__Saved entries__:
####################
/-- A channel stopped at a sweep's cut returns to the pool with the acknowledgement of its last issued write (08 R243). -/
def State.releaseCut (s : State) (b r : Nat) : State :=
  if (s.bench b).state = .sweeping ∧ (s.ring b r).descs.isEmpty ∧ s.ringWrites b r = 0 then s.giveUp b r 1 else s

/-- A ring's channel whose writes are still to be acknowledged when its sweep ends: it belongs to the ring no more, and to the pool not yet (08 R243; 17 R488). -/
def State.drainChannel (s : State) (b r : Nat) : State :=
  match (s.ring b r).channel with
  | none => s
  | some (l, c) => (s.modLathe l fun x => { x with
      channels := tabSet c none x.channels, draining := x.draining ++ [(c, b, r)]
      reserved := x.reserved.filter fun q => !(q.bench == b && q.ring == r) }).modRing b r fun x => { x with channel := none }

/-- The last issued write of a swept ring is acknowledged: its channels return to the pool, and their tallies are FREE. -/
def State.settleDrain (s : State) (b r : Nat) : State :=
  if s.lathes.any (fun e => e.2.writes.any fun u => u.bench == b && u.ring == r && u.chaff) then s else
  s.lathes.foldl (fun s e =>
    (e.2.draining.filter fun q => q.2 == (b, r)).foldl (fun s q => s.endTally 0x03 b (channelNumber e.1 q.1))
      (s.modLathe e.1 fun x => { x with draining := x.draining.filter fun q => q.2 != (b, r) })) s

/-- Writes issued for a descriptor and not yet acknowledged. -/
def State.descWrites (s : State) (b r : Nat) (c : BitVec 32) : Nat :=
  s.lathes.foldl (fun n e => n + (e.2.writes.filter fun u => u.bench == b && u.ring == r && u.desc == c).length) 0

/-- Writes issued for a bench and not yet acknowledged. -/
def State.benchWrites (s : State) (b : Nat) : Nat :=
  s.lathes.foldl (fun n e => n + (e.2.writes.filter fun u => u.bench == b).length) 0

end Sys2Proof.Machine
end

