-- ==== Sys2Proof/Machine/AttachOps.lean ====
section
/-!
DEFINITION. Losing a host and its return: links that go down, detachment, the attach handshake with its modes, functions that may issue again (04 R91, R116, R120, R121; 12 R345–R357).
-/

namespace Sys2Proof.Machine

/-! ### The link goes down (04 R91, R116, R120; 12 R346) -/

/-- The flush read that an ABORTING ring waits for is over (06 R183). -/
def State.abortFlushed (s : State) (b r : Nat) : State := s.modRing b r fun x => { x with flushing := false }

/-- A request queued or outstanding on a lost port ends (12 Table 1): its slot is free; its ring stops at P and parks with cause HOST. -/
def State.endOwner (s : State) (chaff : Bool) (o : TagOwner) : State :=
  let slot := fun (l n : Nat) =>
    match (s.lathe l).reads.find? fun v => v.slot == n with
    | none => s
    | some v =>
      let s := (s.modLathe l fun x => { x with reads := x.reads.filter fun w => w.slot != n }).slotFreed l false n
      if v.chaff ∨ chaff then s else s.parkHost v.bench v.ring
  match o with
  | .latheRead l _ n => slot l n
  | .flush _ _ l n => slot l n
  | .ats id =>
    match s.missOf id with
    | some m => s.portLost m
    | none => s
  | .invFlush _ _ => s
  | .abortFlush b r => s.abortFlushed b r

/-- The knock lines of a bench are dropped with nothing sent; each ring reads the state given (04 R116; 06 R170). A ring that is REFUSED runs on doorbells and is not polled (R166). -/
def State.loseKnocks (s : State) (b : Nat) (k : KnockState) : State :=
  (s.bench b).rings.foldl (fun s e =>
    if ¬ e.2.knockEn ∨ e.2.state = .disabled ∨ e.2.knock = .off ∨ (k = .polling ∧ e.2.knock = .refused) then s
    else if e.2.disabling then (s.modRing b e.1 fun x => { x with knock := .off, retake := false, knockLine := none })
    else (s.modRing b e.1 fun x => { x with knock := k, retake := false, knockLine := none })) s

/-- Page requests of a bench are abandoned; its Mode S faults are POSTED again, as from the first step (11 R324). -/
def State.abandonPages (s : State) (b : Nat) : State :=
  let x := s.bench b
  let h := s.headstock
  { s with headstock := { h with
    pageReqs := h.pageReqs.map fun q => if q.port = x.port ∧ q.fn = x.fn then { q with fault := none } else q
    faults := h.faults.map fun e => (e.1, e.2.map fun f =>
      if f.bench = b ∧ ¬ f.modeD ∧ (f.state = .posted ∨ f.state = .priSent ∨ f.state = .retrying) then { f with state := .posted, successes := 0 } else f) } }

/-- A bench is detached, or loses its link again (12 R346, Table 1; 05 R130, R131): what needs the port stops; the rest is kept. Posted writes still queued go out after re-attach. -/
def State.detachBench (s : State) (b : Nat) : State :=
  let x := s.bench b
  if x.state = .vacant then s else
  let first := !x.detached
  let s := s.modBench b fun x => { x with
    detached := true, epoch := x.epoch + 1, attach := { x.attach with badTokens := 0 }, msix := { Msix.reset with inFloor := x.msix.inFloor } }
  let s := s.loseKnocks b .acquiring
  let s := (s.headstock.misses.filter fun m => m.bench == b && !m.modeD).foldl (fun s m => s.portLost m) s
  let s := (s.dropEntries fun e => e.bench == b && !e.modeD).abandonPages b
  if ¬ first then s else
  let s := s.startDeadline b
  s.notice 0 0x05 0 noRing (s.bench b).deadline (BitVec.ofNat 32 x.port) b

/-- The benches bound to functions of a port. -/
def State.portBenches (s : State) (p : Nat) : List Nat :=
  (s.benches.filter fun e => e.2.state != .vacant && e.2.port == p).map Prod.fst

/-- A port's link goes down (04 R91, R116, R120): configuration space at reset values, nothing outstanding, its benches detached. -/
def State.linkLost (s : State) (p : Nat) : State :=
  let old := s.port p
  let s := s.modPort p fun x => { Port.reset with
    trainFails := x.trainFails, perst := x.perst, peerBytes := x.peerBytes, unfit := x.unfit
    egress := x.egress.filter fun t => t.notice.isNone && match t.tlp with
      | .hostWrite _ _ _ _ _ => true
      | _ => false }
  let mine : Waiter → Bool := fun w =>
    match w with
    | Waiter.bar2Read q _ _ _ _ => q == p
    | Waiter.bar2Write q _ _ _ => q == p
    | _ => false
  let drop : Miss → Miss := fun m => { m with waiters := m.waiters.filter fun w => !mine w }
  let h := s.headstock
  let s := { s with
    fns := s.fns.filter fun e => e.1 / 64 != p
    bar2Reads := s.bar2Reads.filter fun q => q.port != p
    bar2Queue := s.bar2Queue.filter fun w => w.port != p
    hearth := { s.hearth with withheld := s.hearth.withheld.filter fun e => !(e.source == PorchSource.host p) }
    headstock := { h with misses := h.misses.map drop } }
  let s := old.tags.foldl (fun s u => s.endOwner u.chaff u.owner) s
  let s := (old.egress.filterMap EgressTlp.owner).foldl (fun s o => s.endOwner false o) s
  (s.portBenches p).foldl (fun s b => s.detachBench b) s

/-! ### Back on the port (04 R112, R121; 05 R152) -/

/-- The ring waits for its knock line with nothing asked for. -/
def State.knockDue (s : State) (b r : Nat) : Bool :=
  let x := s.ring b r
  x.knock == .acquiring && x.knockLine.isNone && !s.headstock.misses.any fun m => m.bench == b && m.waiters.contains (.ringAddr r)

/-- What waited for the bench's function goes on, where that may issue: rings PARKED with cause HOST, knock lines not yet asked for, pending vectors, page requests, translations. -/
def State.portBack (s : State) (b : Nat) : State :=
  if ¬ s.mayUsePort b then s else
  let s := (s.resumeHost b).flushVectors b
  let s := (tabKeys (s.bench b).rings).foldl (fun s r => if s.knockDue b r then s.takeKnock b r else s) s
  let s := (s.headstock.faults.filter fun e => (e.2.map fun f => f.bench == b && !f.modeD && f.state == .posted).getD false).foldl (fun s e => s.sendPri e.1) s
  ((tabKeys (s.bench b).rings).foldl (fun s r => s.pumpRing b r) s).pumpAts

/-! ### The attach handshake (12 R350–R354) -/

/-- The lock-out is in force (12 R352). -/
def State.lockedOut (s : State) (b : Nat) : Bool :=
  let a := (s.bench b).attach
  decide (8 ≤ a.badTokens) && (a.lastBad.map fun t => decide (s.now.toNat < t.toNat + 1000000)).getD false

/-- The checks of an ATTACH_CMD in the order of 12 Table 2; 0 where it is accepted. -/
def State.attachCheck (s : State) (b mode : Nat) (epoch : BitVec 32) : Nat :=
  let x := s.bench b
  let f := s.fnAt x.port x.fn
  if s.lockedOut b then 1
  else if ¬ x.detached then 2
  else if x.state = .sweeping then 3
  else if ¬ f.busMaster ∨ ¬ f.memSpace ∨ ¬ (s.port x.port).link.isUp then 4
  else if mode = 0 ∨ 3 < mode then 5
  else if epoch ≠ x.epoch then 6
  else if x.attach.token ≠ x.token then 7
  else if x.deadline ≠ 0 ∧ x.deadline.toNat ≤ s.now.toNat then 8
  else 0

/-- An ATTACH_CMD takes effect: RESULT, and ATTACH_TOKEN is 0 (22 R598). -/
def State.attachResult (s : State) (b result : Nat) : State :=
  s.modBench b fun x => { x with attach := { x.attach with token := 0, result := BitVec.ofNat 4 result } }

/-- An ATTACH_CMD is refused (12 R351, R352): a BAD_TOKEN is counted, and the eighth of an epoch is logged. -/
def State.attachRefuse (s : State) (b result : Nat) : State :=
  let s := s.attachResult b result
  if result ≠ 7 then s else
  let s := s.modBench b fun x => { x with
    counters := { x.counters with attachFail := x.counters.attachFail + 1 }
    attach := { x.attach with badTokens := x.attach.badTokens + 1, lastBad := some s.now } }
  if (s.bench b).attach.badTokens = 8 then s.logError 8 1 (BitVec.ofNat 64 b) ((s.bench b).epoch.setWidth 64) else s

/-- The detachment has stopped a descriptor: its ring is PARKED with cause HOST, or it waits for a page of the host (12 R353, R354 step 4). -/
def State.hostStopped (s : State) (b r : Nat) (d : Desc) : Bool :=
  ((s.ring b r).state == .parked && (s.ring b r).park == .host) ||
  s.headstock.faults.any fun e => (e.2.map fun f => f.bench == b && f.ring == r && f.desc == d.count && !f.modeD).getD false

/-- CLOSE (12 Table 3): of the descriptors that the detachment stopped, data-complete ones keep their outcome, every other started one ends with DETACHED, its fault discarded, its loader or Burl work abandoned. -/
def State.closeRing (s : State) (b r : Nat) : State :=
  let open_ := (s.ring b r).descs.filter fun d => d.begun && d.status.isNone && s.hostStopped b r d
  if open_.isEmpty then s else
  let counts := open_.map Desc.count
  let s := s.discardFaults fun f => f.bench == b && f.ring == r && counts.contains f.desc
  let s := open_.foldl (fun s d =>
    let s := if opOf d.bytes = 0x20 then s.abandonLaunch b r else s
    let s := if opOf d.bytes = 0x21 then s.abandonAnneal b r else s
    s.endDesc b r d.count 0x42 0 255 0) s
  s.unparkFault b r

/-- FRESH (12 Table 3): work abandoned, the ring DISABLED at register reset values. -/
def State.freshRing (s : State) (b r : Nat) : State :=
  let s := ((s.abandonRing b r).abandonLaunch b r).abandonAnneal b r
  s.modRing b r fun x => { Ring.reset with context := x.context, clusterB := x.clusterB }

/-- FRESH for the whole bench: nothing queued goes out, the notice queue is at reset values but for SEQ. -/
def State.freshBench (s : State) (b : Nat) : State :=
  let s := (tabKeys (s.bench b).rings).foldl (fun s r => s.freshRing b r) (s.dropEgress b)
  s.modBench b fun x =>
    let q := x.notices.discard
    { x with notices := { NoticeQ.reset with seq := q.seq, lost := q.lost, firstLost := q.firstLost } }

/-- An accepted ATTACH_CMD (12 R354): DETACHED clear, the mode applied, knock lines taken again, page requests sent again, ATTACHED. -/
def State.attachAccept (s : State) (b mode : Nat) : State :=
  let s := ((s.attachResult b 0).modBench b fun x => { x with detached := false, deadline := 0 }).cancelDeadline (.reattach b)
  let rings := tabKeys (s.bench b).rings
  let s := if mode = 3 then s.freshBench b
    else if mode = 2 then rings.foldl (fun s r => s.closeRing b r) s
    else s
  let s := rings.foldl (fun s r => if (s.ring b r).state = .disabled ∨ (s.ring b r).disabling then s else s.takeKnock b r) s
  let s := (s.portBack b).settleNotices b
  let port := BitVec.ofNat 32 (s.bench b).port
  let s := s.notice b 0x06 0 noRing 0 port b
  if b = 0 then s else s.notice 0 0x06 0 noRing 0 port b

/-- An ATTACH_CMD of a bench that its state lets through (22 R593): accepted, or refused. -/
def State.attachCmd (s : State) (b mode : Nat) (epoch : BitVec 32) : State :=
  let x := s.bench b
  if ¬ s.running then s
  else if x.state = .vacant then s.countHub
  else if x.state = .forming ∨ x.state = .sweeping then s.countBench b
  else
    let s := s.modBench b fun x => { x with attach := { x.attach with cmdLow := epoch } }
    let r := s.attachCheck b mode epoch
    if r = 0 then s.attachAccept b mode else s.attachRefuse b r

end Sys2Proof.Machine
end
####################
__YOUR TASK__: Whenever a line of the data contains "loseKnocks", it counts; state how many such lines there are, with nothing added.

__RESULT OF THIS EXERCISE__: 2